§ **WHAT YOU SHOULD DO**:
Your response should consist of the full data, set down exactly.

*** Opening of DATASET ENTRIES ***

-- ==== Sys2Proof/Syntax.lean ====
section
/-! DEFINITION. The commands of the hub: one constructor per row of the opcode table, in the table's order.

Accesses carry who makes them (`a`) and what is written (`v`); a mailbox command carries its ARG (`arg`). Events carry what happened and
what was measured: a page, a line `k`, a channel `c`, a tile `t`, a port, a window or an entry `n`; `d` is how many nanoseconds a line's
transition lies before the TCLK edge whose count stands, and how many an engine cycle, a start event or a rule's evaluation lies after it;
`ecc` is what SECDED found in the memory read. -/

namespace Sys2Proof
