/-- A condition reported under the spacing of R22: posted at once, or gathered; the record is that of the first.
DEDUCED: log entry 11. -/
def State.gather (s : State) (k : Nat) (new : Gather) : State :=
  let g := Tab.get Gather.init s.gathers k
  let g' := if g.count = 0 then { new with last := g.last, count := 1, time := s.now, quality := s.qualSum }
    else { g with count := g.count + 1 }
  let s := { s with gathers := Tab.set Gather.init s.gathers k g' }
  if s.spaced g.last then s else s.gatherPost k

/-! ### ECC reports (R446) -/

/-- The key of a memory's reports: memory `mem` of the block of `page`. -/
def eccKey (page mem : Nat) (uncorr : Bool) : Nat := 32 * page + 2 * mem + b2n uncorr

/-- The errors gathered for a memory posted in one record, of the time, place and finder of the first; its 1 ms of spacing begins
(R43, R446). DEDUCED: log entry 15. -/
def State.eccPost (s : State) (page mem : Nat) (uncorr : Bool) : State :=
  let e := Tab.get EccSt.init s.ecc (eccKey page mem uncorr)
  let s := { s with ecc := Tab.set EccSt.init s.ecc (eccKey page mem uncorr) { e with last := some s.tclks, count := 0 } }
  s.postPageAt (if uncorr then 4 else 3) page (b2n e.scrub) e.time e.quality (w32 mem) e.addr e.syndrome
    (w32 (capAt 0xFFFFFFFF e.count))

/-- An ECC error of memory `mem` of a page's block: reported at once, or gathered while the spacing runs (R446).
DEDUCED: log entry 15. -/
def State.eccNote (s : State) (scrub : Bool) (page mem : Nat) (uncorr : Bool) (addr syndrome : Word) : State :=
  let k := eccKey page mem uncorr
  let e := Tab.get EccSt.init s.ecc k
  let e := if e.count = 0 then { e with scrub, addr, syndrome, time := s.now, quality := s.qualSum } else e
  let s := { s with ecc := Tab.set EccSt.init s.ecc k { e with count := e.count + 1 } }
  if s.spaced e.last then s else s.eccPost page mem uncorr

/-- An ECC error found by an access of the block. -/
def State.eccError (s : State) (page mem : Nat) (uncorr : Bool) (addr syndrome : Word) : State :=
  s.eccNote false page mem uncorr addr syndrome

/-! ### Mailboxes (R32–R34, R539) -/

/-- What a mailbox command answers: result words, or an error code. -/
inductive MbxAns where
  | ok (d0 d1 d2 d3 : Option Word)
  | err (code : Nat)
deriving DecidableEq, Repr

/-- A mailbox command that names no result word. -/
def MbxAns.done : MbxAns := .ok none none none none

/-- BUSY of a page's mailbox. -/
def State.mbxBusy (s : State) (page : Nat) : Bool := s.flag (Reg.mbxFlag page) 1

/-- MBX_Dn of a page. -/
def State.mbxD (s : State) (page n : Nat) : Word := s.rd (Reg.mbxD page n)

/-- A write to MBX_CMD. While BUSY = 1 it is ignored and sets COLLIDE (R34). Otherwise it is accepted: the flags clear, BUSY
sets, and the command starts (R32). -/
def State.mbxAccept (s : State) (page : Nat) (start : State → State) : State :=
  if s.mbxBusy page then s.setFld (Reg.mbxFlag page) 3 1 1 else start (s.wr (Reg.mbxFlag page) 2)

/-- The answer of a command that has executed: it waits for the completion (R33). -/
def MbxAns.job : MbxAns → MbxJob
  | .ok d0 d1 d2 d3 => ⟨0, d0, d1, d2, d3⟩
  | .err c => ⟨c, none, none, none, none⟩

def State.mbxAnswer (s : State) (page : Nat) (a : MbxAns) : State :=
  { s with mbx := Tab.set none s.mbx page (some a.job) }

/-- A mailbox command that runs at its acceptance on the words MBX_D0–MBX_D3 hold (R32). DEDUCED: log entry 35. -/
def State.mbxCommand (s : State) (page : Nat) (f : State → MbxAns × State) : State :=
  s.mbxAccept page fun s => (f s).2.mbxAnswer page (f s).1

/-- A result word stored in MBX_Dn, or the input kept (R33). -/
def State.mbxResult (s : State) (page n : Nat) : Option Word → State
  | none => s
  | some w => s.wr (Reg.mbxD page (n % 4)) w

end Sys2Proof.Machine
end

*** Close of DATASET ENTRIES ***

§ **WORKED SOLUTION**:
-- ==== Sys2Proof/Syntax.lean ====
section
/-! DEFINITION. The commands of the hub: one constructor per row of the opcode table, in the table's order.

Accesses carry who makes them (`a`) and what is written (`v`); a mailbox command carries its ARG (`arg`). Events carry what happened and
what was measured: a page, a line `k`, a channel `c`, a tile `t`, a port, a window or an entry `n`; `d` is how many nanoseconds a line's
transition lies before the TCLK edge whose count stands, and how many an engine cycle, a start event or a rule's evaluation lies after it;
`ecc` is what SECDED found in the memory read. -/

namespace Sys2Proof
/-- A condition reported under the spacing of R22: posted at once, or gathered; the record is that of the first.
DEDUCED: log entry 11. -/
def State.gather (s : State) (k : Nat) (new : Gather) : State :=
  let g := Tab.get Gather.init s.gathers k
  let g' := if g.count = 0 then { new with last := g.last, count := 1, time := s.now, quality := s.qualSum }
    else { g with count := g.count + 1 }
  let s := { s with gathers := Tab.set Gather.init s.gathers k g' }
  if s.spaced g.last then s else s.gatherPost k

/-! ### ECC reports (R446) -/

/-- The key of a memory's reports: memory `mem` of the block of `page`. -/
def eccKey (page mem : Nat) (uncorr : Bool) : Nat := 32 * page + 2 * mem + b2n uncorr

/-- The errors gathered for a memory posted in one record, of the time, place and finder of the first; its 1 ms of spacing begins
(R43, R446). DEDUCED: log entry 15. -/
def State.eccPost (s : State) (page mem : Nat) (uncorr : Bool) : State :=
  let e := Tab.get EccSt.init s.ecc (eccKey page mem uncorr)
  let s := { s with ecc := Tab.set EccSt.init s.ecc (eccKey page mem uncorr) { e with last := some s.tclks, count := 0 } }
  s.postPageAt (if uncorr then 4 else 3) page (b2n e.scrub) e.time e.quality (w32 mem) e.addr e.syndrome
    (w32 (capAt 0xFFFFFFFF e.count))

/-- An ECC error of memory `mem` of a page's block: reported at once, or gathered while the spacing runs (R446).
DEDUCED: log entry 15. -/
def State.eccNote (s : State) (scrub : Bool) (page mem : Nat) (uncorr : Bool) (addr syndrome : Word) : State :=
  let k := eccKey page mem uncorr
  let e := Tab.get EccSt.init s.ecc k
  let e := if e.count = 0 then { e with scrub, addr, syndrome, time := s.now, quality := s.qualSum } else e
  let s := { s with ecc := Tab.set EccSt.init s.ecc k { e with count := e.count + 1 } }
  if s.spaced e.last then s else s.eccPost page mem uncorr

/-- An ECC error found by an access of the block. -/
def State.eccError (s : State) (page mem : Nat) (uncorr : Bool) (addr syndrome : Word) : State :=
  s.eccNote false page mem uncorr addr syndrome

/-! ### Mailboxes (R32–R34, R539) -/

/-- What a mailbox command answers: result words, or an error code. -/
inductive MbxAns where
  | ok (d0 d1 d2 d3 : Option Word)
  | err (code : Nat)
deriving DecidableEq, Repr

/-- A mailbox command that names no result word. -/
def MbxAns.done : MbxAns := .ok none none none none

/-- BUSY of a page's mailbox. -/
def State.mbxBusy (s : State) (page : Nat) : Bool := s.flag (Reg.mbxFlag page) 1

/-- MBX_Dn of a page. -/
def State.mbxD (s : State) (page n : Nat) : Word := s.rd (Reg.mbxD page n)

/-- A write to MBX_CMD. While BUSY = 1 it is ignored and sets COLLIDE (R34). Otherwise it is accepted: the flags clear, BUSY
sets, and the command starts (R32). -/
def State.mbxAccept (s : State) (page : Nat) (start : State → State) : State :=
  if s.mbxBusy page then s.setFld (Reg.mbxFlag page) 3 1 1 else start (s.wr (Reg.mbxFlag page) 2)

/-- The answer of a command that has executed: it waits for the completion (R33). -/
def MbxAns.job : MbxAns → MbxJob
  | .ok d0 d1 d2 d3 => ⟨0, d0, d1, d2, d3⟩
  | .err c => ⟨c, none, none, none, none⟩

def State.mbxAnswer (s : State) (page : Nat) (a : MbxAns) : State :=
  { s with mbx := Tab.set none s.mbx page (some a.job) }

/-- A mailbox command that runs at its acceptance on the words MBX_D0–MBX_D3 hold (R32). DEDUCED: log entry 35. -/
def State.mbxCommand (s : State) (page : Nat) (f : State → MbxAns × State) : State :=
  s.mbxAccept page fun s => (f s).2.mbxAnswer page (f s).1

/-- A result word stored in MBX_Dn, or the input kept (R33). -/
def State.mbxResult (s : State) (page n : Nat) : Option Word → State
  | none => s
  | some w => s.wr (Reg.mbxD page (n % 4)) w

end Sys2Proof.Machine
end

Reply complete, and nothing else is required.